_Supplied data_
/-- R360, R363: the terms of spares, supplies and sources that a run found. -/
def State.refOthers (s : State) (qmask : Nat) (o : RefRun) : State :=
  let s1 := { s with cal := { s.cal with spares := o.spares.foldl (fun m (p : Fin 32 × Int × Int) => if bitOf qmask (p.1.val / 8) then sset (fun _ => ((0 : Int), (0 : Int))) m p.1 (p.2.1, p.2.2) else m) s.cal.spares } }
  let s2 := s1.forL o.dps (fun p t => if bitOf qmask (p.1.val / 16)
    then t.setCalDps p.1 { t.calDps p.1 with gain := p.2.1, ofs := p.2.2.1, lim := p.2.2.2, gainT := p.2.1, ofsT := p.2.2.1 } else t)
  s2.forL o.wf (fun p t => if bitOf qmask (p.1.val / 8)
    then ((t.setS (Reg.WF_STAT.OFS_TRIM p.1) p.2.1).setS (Reg.WF_STAT.GAIN_TRIM p.1) p.2.2).setCalWf p.1 { t.calWf p.1 with ofsT := p.2.1, gainT := p.2.2 } |>.refreshWfCal p.1
    else t)

/-- R356, R357, R363: a reference run ends: refused for its references, or with its terms. (DESIGN CHOICE, assumption 87.) -/
def State.refcalComplete (s : State) (o : RefRun) : State :=
  match s.cal.run with
  | none => s
  | some r =>
    let uv := s.get Reg.CAL_REF.CALV_UV
    if r.cmd ≠ 1 then s
    else if uv * 2 < 100 * (o.calv - uv).natAbs then s.calAbandon r 1 1
    else if o.calt ≠ some (s.get Reg.CAL_REF.CALT_DIV) then s.calAbandon r 1 2
    else if s.now < r.due then s
    else if o.devOfs < -1024 ∨ 1023 < o.devOfs then s.calAbandon r 1 3
    else
      let sub := if r.substrate then some (s.getS Reg.MP_TILE.SUB_OFS) else none
      let cs := o.chans.filter (fun x => bitOf r.qmask (x.chan.val / 256))
      let s1 := (s.setS Reg.CAL_STAT.DEV_OFS o.devOfs).forL cs (fun x t => t.refChannel x o.devOfs sub)
      let s2 := (s1.setLoopRefs (cs.map (fun x => x.chan.val))).refOthers r.qmask o
      let s3 := s2.forL (maskQuads r.qmask) (fun q t => (t.setCalQ q { t.calQ q with
        substrate := r.substrate, live := false, calv := uv, caltOfs := s.getS Reg.CAL_REF.CALT_OFS }).quadDone q)
      ((s3.calRelease r true).refreshChfail).calEnd 1 0

/-! ### Live cycles (R366 to R368) -/

/-- R366: a cycle of the quadrant may run. -/
def State.liveOk (s : State) (q : Nat) : Bool :=
  s.flag Reg.CAL_CTRL.LIVE_EN && s.calibrated q && s.get (Reg.CAL_Q.STATE q) != 4
  && [Mode.READY, Mode.CONTACT, Mode.RUN, Mode.THROTTLE].contains s.mode

/-- R366, R372: a trigger of a live cycle: it starts one beat later, or queues behind the cycle in progress; the quadrant's channels
fall back to the reference figure. (DEDUCED, assumption 94.) -/
def State.calTrigger (s : State) (q cause : Nat) : State :=
  if !s.liveOk q then s
  else
    let s1 := s.forL (quadChans q) (fun c t => if t.get (Reg.CAL_CHS.FIGURE c) = 2 then t.set (Reg.CAL_CHS.FIGURE c) 1 else t)
    let k := s1.calQ q
    if s1.get (Reg.CAL_Q.STATE q) = 1 then
      (if k.pend.isSome then s1 else s1.setCalQ q { k with pend := some (s1.now + 1, cause) })
    else (s1.setCalQ q { k with queued := cause }).set (Reg.CAL_Q.QUEUED q) 1

/-- R366: CAL_CMD with QCAL. (DEDUCED, assumption 94.) -/
def State.qcal (s : State) (port : Port) (w : Word) : State :=
  if s.flag Reg.CAL_STAT.BUSY then s.reject port Reg.CAL_CMD.word Src.CAL
  else (s.forL (maskQuads ((Reg.CAL_CMD.QMASK).of w)) (fun q t => t.calTrigger q 2)).calEnd 2 0

/-- R366, R367: the live cycle of a quadrant starts with its transfer phase. -/
def State.liveStart (s : State) (q : Nat) : State :=
  let k := s.calQ q
  match k.pend with
  | none => s
  | some (b, cause) =>
    if s.now < b then s
    else if !s.liveOk q ∨ s.get (Reg.CAL_Q.STATE q) ≠ 1 then s.setCalQ q { k with pend := none }
    else
      let s1 := s.setCalQ q { k with pend := none, tStart := s.getS (Reg.CAL_Q.T_NOW q), start := s.now, ctrl := s.reg Reg.CAL_CTRL.word, groups := s.calGroups, counting := [], levels := [], times := [] }
      let s2 := ((s1.set (Reg.CAL_Q.STATE q) 2).set (Reg.CAL_Q.CAUSE q) cause).adcStale q true
      s2.forL (quadChans q) (fun c t => t.refreshCal c)

/-- A count of results of a quadrant. (DEDUCED, assumption 92.) -/
def State.calResult (s : State) (q : Nat) (ok : Bool) : State :=
  if ok then s.inc (Reg.CAL_QCNT.ACCEPTED q) else (s.inc (Reg.CAL_QCNT.REJECTED q)).set Reg.CAL_STAT.REJECT 1

/-- The DACs that the transfer phase trims, in the order its result gives them (R368). -/
def transferDacs : List Nat := [0, 1, 2, 5, 6, 7]

/-- R368: the transfer result of one unit. -/
def State.transferOne (s : State) (q : Nat) (o : TransferObs) : State :=
  if o.kind = 0 then
    (if o.unit / 256 ≠ q ∨ 1024 ≤ o.unit then s
     else
      let k := s.calCh o.unit
      if 2 ^ 20 < 1000 * (o.gain - k.gainRef).natAbs then s.calResult q false
      else
        let s1 := s.setCalCh o.unit { k with gainT := o.gain, ofsT := o.ofs }
        (s1.forL (transferDacs.zip o.trims) (fun p t => t.targetTrim o.unit p.1 (trimLimit p.2))).calResult q true)
  else if o.kind = 1 then
    (if o.unit / 16 ≠ q ∨ 64 ≤ o.unit then s else s.setCalDps o.unit { s.calDps o.unit with gainT := o.gain, ofsT := o.ofs })
  else
    (if o.unit / 8 ≠ q ∨ 32 ≤ o.unit then s else (s.setCalWf o.unit { s.calWf o.unit with gainT := o.gain, ofsT := o.ofs }).refreshWfCal o.unit)

/-- R368, R369, R371: the transfer phase ends and the level and timing phases begin: every grouped channel of the quadrant is
measured, and its mates elsewhere sweep as references. (DESIGN CHOICE, assumption 87.) -/
def State.transferEnd (s : State) (q : Nat) (obs : List TransferObs) : State :=
  let k := s.calQ q
  if s.get (Reg.CAL_Q.STATE q) ≠ 2 ∨ s.now < k.start + 102400 then s
  else
    let s1 := s.forL obs (fun o t => t.transferOne q o)
    let own := (quadChans q).filter (fun c => groupIn k.groups c != 0xFF)
    let gs := (own.map (groupIn k.groups)).eraseDups
    let refs := (List.range 1024).filter (fun c => c / 256 != q && gs.contains (groupIn k.groups c))
    let run := fun (own : Bool) (c i : Nat) => (⟨2 * c + i, own, 0, s1.newSweep c, none, none, none, false, false⟩ : LRun)
    let k1 := { s1.calQ q with measAt := s.now, winEnd := s.now + (Reg.CAL_CTRL.WIN).of k.ctrl, counting := []
                               levels := own.flatMap (fun c => [run true c 0, run true c 1]) ++ refs.flatMap (fun c => [run false c 0, run false c 1])
                               times := own.map (fun c => ⟨c, 0, 0, 0, false⟩) }
    let s2 := ((s1.setCalQ q k1).set (Reg.CAL_Q.STATE q) 3).adcStale q false
    s2.forL (quadChans q) (fun c t => t.refreshCal c)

_Goal of the exercise_
Restate, please, word for word the span of records running from the first line to the line bearing "else if uv *", both included, and nothing outside it.

_Written solution_
/-- R360, R363: the terms of spares, supplies and sources that a run found. -/
def State.refOthers (s : State) (qmask : Nat) (o : RefRun) : State :=
  let s1 := { s with cal := { s.cal with spares := o.spares.foldl (fun m (p : Fin 32 × Int × Int) => if bitOf qmask (p.1.val / 8) then sset (fun _ => ((0 : Int), (0 : Int))) m p.1 (p.2.1, p.2.2) else m) s.cal.spares } }
  let s2 := s1.forL o.dps (fun p t => if bitOf qmask (p.1.val / 16)
    then t.setCalDps p.1 { t.calDps p.1 with gain := p.2.1, ofs := p.2.2.1, lim := p.2.2.2, gainT := p.2.1, ofsT := p.2.2.1 } else t)
  s2.forL o.wf (fun p t => if bitOf qmask (p.1.val / 8)
    then ((t.setS (Reg.WF_STAT.OFS_TRIM p.1) p.2.1).setS (Reg.WF_STAT.GAIN_TRIM p.1) p.2.2).setCalWf p.1 { t.calWf p.1 with ofsT := p.2.1, gainT := p.2.2 } |>.refreshWfCal p.1
    else t)

/-- R356, R357, R363: a reference run ends: refused for its references, or with its terms. (DESIGN CHOICE, assumption 87.) -/
def State.refcalComplete (s : State) (o : RefRun) : State :=
  match s.cal.run with
  | none => s
  | some r =>
    let uv := s.get Reg.CAL_REF.CALV_UV
    if r.cmd ≠ 1 then s
    else if uv * 2 < 100 * (o.calv - uv).natAbs then s.calAbandon r 1 1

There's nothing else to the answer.